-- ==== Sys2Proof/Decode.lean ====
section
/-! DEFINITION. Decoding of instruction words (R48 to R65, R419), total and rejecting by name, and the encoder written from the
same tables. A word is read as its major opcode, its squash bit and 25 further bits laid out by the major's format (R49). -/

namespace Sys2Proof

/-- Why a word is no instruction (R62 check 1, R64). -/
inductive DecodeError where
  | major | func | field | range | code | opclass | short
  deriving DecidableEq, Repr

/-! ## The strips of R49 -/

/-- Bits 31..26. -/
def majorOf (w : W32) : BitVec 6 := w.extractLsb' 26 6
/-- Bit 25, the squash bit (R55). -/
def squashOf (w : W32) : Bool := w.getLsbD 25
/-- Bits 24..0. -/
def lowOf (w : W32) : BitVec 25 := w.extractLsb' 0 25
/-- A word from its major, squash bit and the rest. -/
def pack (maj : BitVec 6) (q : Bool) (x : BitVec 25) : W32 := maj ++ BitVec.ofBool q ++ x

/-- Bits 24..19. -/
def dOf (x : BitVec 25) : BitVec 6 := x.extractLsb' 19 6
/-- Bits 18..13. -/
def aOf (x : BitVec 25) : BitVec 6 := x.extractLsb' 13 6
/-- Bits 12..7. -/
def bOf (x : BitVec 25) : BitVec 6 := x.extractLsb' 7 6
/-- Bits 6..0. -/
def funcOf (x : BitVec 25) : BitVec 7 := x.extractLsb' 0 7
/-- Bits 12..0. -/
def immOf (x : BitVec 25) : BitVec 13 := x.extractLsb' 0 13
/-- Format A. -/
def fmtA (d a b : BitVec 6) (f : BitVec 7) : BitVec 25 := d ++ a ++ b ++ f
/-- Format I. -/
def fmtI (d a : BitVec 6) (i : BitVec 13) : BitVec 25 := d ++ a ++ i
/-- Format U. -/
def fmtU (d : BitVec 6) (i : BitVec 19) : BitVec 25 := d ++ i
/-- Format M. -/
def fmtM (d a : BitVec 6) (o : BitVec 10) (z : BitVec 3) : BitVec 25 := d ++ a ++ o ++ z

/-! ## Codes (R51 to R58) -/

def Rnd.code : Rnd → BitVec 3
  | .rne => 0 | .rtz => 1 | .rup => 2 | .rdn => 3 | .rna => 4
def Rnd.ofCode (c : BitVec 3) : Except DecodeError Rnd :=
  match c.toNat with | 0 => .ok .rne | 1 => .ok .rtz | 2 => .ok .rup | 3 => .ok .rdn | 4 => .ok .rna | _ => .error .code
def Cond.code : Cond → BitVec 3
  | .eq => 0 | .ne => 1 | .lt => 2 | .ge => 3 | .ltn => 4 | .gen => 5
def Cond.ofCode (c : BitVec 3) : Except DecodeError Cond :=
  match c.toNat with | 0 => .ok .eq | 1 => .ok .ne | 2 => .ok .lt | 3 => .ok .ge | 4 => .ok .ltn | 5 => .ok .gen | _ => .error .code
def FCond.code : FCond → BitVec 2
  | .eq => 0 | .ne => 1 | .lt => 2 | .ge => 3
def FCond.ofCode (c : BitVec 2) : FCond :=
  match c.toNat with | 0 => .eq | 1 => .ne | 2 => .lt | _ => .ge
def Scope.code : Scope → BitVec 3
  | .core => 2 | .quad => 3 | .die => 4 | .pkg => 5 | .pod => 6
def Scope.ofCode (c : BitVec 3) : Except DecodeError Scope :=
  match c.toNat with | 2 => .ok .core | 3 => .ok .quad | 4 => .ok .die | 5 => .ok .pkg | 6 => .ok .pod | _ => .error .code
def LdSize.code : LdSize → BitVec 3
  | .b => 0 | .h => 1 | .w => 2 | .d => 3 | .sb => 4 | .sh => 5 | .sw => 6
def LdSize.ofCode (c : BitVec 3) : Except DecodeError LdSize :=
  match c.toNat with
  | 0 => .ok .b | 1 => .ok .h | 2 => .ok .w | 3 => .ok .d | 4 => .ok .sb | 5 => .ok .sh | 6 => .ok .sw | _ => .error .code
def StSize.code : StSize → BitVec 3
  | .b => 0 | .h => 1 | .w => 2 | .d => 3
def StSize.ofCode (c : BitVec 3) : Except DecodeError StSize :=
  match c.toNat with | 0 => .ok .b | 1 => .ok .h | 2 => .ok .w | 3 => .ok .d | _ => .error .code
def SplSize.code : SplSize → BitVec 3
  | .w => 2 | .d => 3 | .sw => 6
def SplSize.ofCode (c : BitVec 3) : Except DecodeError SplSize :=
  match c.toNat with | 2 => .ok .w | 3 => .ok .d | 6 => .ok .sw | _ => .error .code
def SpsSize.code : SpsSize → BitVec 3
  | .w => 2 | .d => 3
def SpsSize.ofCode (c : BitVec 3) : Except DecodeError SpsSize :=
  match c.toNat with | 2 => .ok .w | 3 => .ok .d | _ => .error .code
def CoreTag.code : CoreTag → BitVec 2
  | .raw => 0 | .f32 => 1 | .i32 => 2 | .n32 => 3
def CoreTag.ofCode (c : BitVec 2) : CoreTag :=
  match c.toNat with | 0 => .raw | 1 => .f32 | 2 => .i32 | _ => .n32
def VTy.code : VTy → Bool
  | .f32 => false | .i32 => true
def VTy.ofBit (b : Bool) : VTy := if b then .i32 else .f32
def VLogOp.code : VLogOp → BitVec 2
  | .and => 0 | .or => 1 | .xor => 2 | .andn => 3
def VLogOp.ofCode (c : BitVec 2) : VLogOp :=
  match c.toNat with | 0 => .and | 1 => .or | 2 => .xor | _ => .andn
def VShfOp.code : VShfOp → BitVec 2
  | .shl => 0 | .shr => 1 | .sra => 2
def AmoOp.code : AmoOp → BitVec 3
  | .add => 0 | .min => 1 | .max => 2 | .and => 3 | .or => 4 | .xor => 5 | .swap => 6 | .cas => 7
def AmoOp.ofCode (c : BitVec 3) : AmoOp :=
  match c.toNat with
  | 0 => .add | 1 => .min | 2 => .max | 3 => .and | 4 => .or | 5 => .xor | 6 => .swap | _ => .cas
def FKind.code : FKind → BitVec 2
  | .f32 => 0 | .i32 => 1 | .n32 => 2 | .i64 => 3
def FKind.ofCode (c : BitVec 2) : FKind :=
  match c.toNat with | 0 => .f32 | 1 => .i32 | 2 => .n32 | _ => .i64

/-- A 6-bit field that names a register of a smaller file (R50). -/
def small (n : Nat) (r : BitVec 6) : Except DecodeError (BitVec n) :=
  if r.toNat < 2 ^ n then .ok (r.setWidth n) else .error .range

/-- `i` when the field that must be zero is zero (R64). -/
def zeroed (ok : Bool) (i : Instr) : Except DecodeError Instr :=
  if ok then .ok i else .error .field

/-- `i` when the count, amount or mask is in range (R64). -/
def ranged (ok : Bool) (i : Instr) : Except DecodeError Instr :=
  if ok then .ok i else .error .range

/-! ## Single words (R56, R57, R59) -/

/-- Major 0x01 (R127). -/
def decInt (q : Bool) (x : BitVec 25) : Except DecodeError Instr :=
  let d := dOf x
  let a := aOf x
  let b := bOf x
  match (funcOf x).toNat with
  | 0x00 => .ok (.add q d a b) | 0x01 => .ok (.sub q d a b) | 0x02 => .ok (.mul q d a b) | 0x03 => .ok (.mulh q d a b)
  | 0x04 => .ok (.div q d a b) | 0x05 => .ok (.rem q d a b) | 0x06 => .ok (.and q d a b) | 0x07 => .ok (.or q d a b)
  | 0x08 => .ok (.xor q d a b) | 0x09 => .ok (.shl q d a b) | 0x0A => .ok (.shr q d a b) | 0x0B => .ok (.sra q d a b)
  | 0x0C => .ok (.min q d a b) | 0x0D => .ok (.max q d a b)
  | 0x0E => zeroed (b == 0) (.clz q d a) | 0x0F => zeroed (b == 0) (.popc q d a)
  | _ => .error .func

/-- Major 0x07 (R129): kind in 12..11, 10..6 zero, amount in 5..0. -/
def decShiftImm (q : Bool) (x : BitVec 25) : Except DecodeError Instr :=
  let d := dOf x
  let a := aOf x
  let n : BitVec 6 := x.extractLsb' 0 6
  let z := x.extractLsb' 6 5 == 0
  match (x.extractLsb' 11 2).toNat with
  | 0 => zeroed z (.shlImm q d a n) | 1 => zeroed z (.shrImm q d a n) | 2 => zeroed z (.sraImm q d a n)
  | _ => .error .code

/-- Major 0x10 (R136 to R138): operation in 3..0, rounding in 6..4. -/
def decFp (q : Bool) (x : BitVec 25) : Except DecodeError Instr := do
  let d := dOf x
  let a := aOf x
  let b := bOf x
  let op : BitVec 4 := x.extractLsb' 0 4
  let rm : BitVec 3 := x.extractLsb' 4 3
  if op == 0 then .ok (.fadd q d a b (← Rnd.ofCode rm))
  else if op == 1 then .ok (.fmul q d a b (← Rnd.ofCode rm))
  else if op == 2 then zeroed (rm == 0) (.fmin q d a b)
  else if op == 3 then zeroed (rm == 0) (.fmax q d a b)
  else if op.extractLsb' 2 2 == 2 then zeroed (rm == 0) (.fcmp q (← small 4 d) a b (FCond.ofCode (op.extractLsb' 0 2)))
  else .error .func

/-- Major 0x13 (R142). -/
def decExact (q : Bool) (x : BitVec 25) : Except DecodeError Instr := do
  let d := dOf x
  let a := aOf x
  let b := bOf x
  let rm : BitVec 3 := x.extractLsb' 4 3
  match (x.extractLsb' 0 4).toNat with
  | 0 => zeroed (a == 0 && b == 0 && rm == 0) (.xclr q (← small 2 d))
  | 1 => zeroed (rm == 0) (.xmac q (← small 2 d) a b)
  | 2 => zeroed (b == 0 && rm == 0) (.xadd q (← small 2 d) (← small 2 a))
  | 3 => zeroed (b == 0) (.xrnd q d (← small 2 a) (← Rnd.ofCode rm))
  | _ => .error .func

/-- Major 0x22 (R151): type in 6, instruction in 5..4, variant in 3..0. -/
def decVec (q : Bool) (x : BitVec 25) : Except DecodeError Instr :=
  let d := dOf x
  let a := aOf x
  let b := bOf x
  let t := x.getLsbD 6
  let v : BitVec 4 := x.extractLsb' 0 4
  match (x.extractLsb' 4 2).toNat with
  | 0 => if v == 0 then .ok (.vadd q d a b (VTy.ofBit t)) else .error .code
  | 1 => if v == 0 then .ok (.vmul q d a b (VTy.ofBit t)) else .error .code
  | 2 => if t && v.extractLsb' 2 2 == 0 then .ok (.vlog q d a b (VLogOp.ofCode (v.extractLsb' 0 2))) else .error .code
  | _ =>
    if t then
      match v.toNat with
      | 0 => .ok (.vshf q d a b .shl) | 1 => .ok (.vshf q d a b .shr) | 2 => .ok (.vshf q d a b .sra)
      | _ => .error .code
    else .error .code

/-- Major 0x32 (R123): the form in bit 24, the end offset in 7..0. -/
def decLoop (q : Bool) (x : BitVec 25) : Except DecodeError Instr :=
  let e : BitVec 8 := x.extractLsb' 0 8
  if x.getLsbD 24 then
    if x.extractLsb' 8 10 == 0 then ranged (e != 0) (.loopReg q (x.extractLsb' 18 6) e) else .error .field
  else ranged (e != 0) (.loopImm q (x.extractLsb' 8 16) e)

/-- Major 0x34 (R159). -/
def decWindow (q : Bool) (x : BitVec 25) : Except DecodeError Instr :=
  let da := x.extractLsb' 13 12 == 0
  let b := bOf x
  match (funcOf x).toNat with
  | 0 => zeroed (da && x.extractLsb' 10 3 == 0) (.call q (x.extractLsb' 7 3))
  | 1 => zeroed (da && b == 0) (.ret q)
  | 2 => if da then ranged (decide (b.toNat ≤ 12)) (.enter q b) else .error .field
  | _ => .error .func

+ + + +

§ DIRECTIONS FOR THIS TASK: Only the lines from the one containing "0x34 (R159). -/" through the end of the material belong in the answer, each restated word for word.

§ EXERCISE SOLUTION:
/-- Major 0x34 (R159). -/
def decWindow (q : Bool) (x : BitVec 25) : Except DecodeError Instr :=
  let da := x.extractLsb' 13 12 == 0
  let b := bOf x
  match (funcOf x).toNat with
  | 0 => zeroed (da && x.extractLsb' 10 3 == 0) (.call q (x.extractLsb' 7 3))
  | 1 => zeroed (da && b == 0) (.ret q)
  | 2 => if da then ranged (decide (b.toNat ≤ 12)) (.enter q b) else .error .field
  | _ => .error .func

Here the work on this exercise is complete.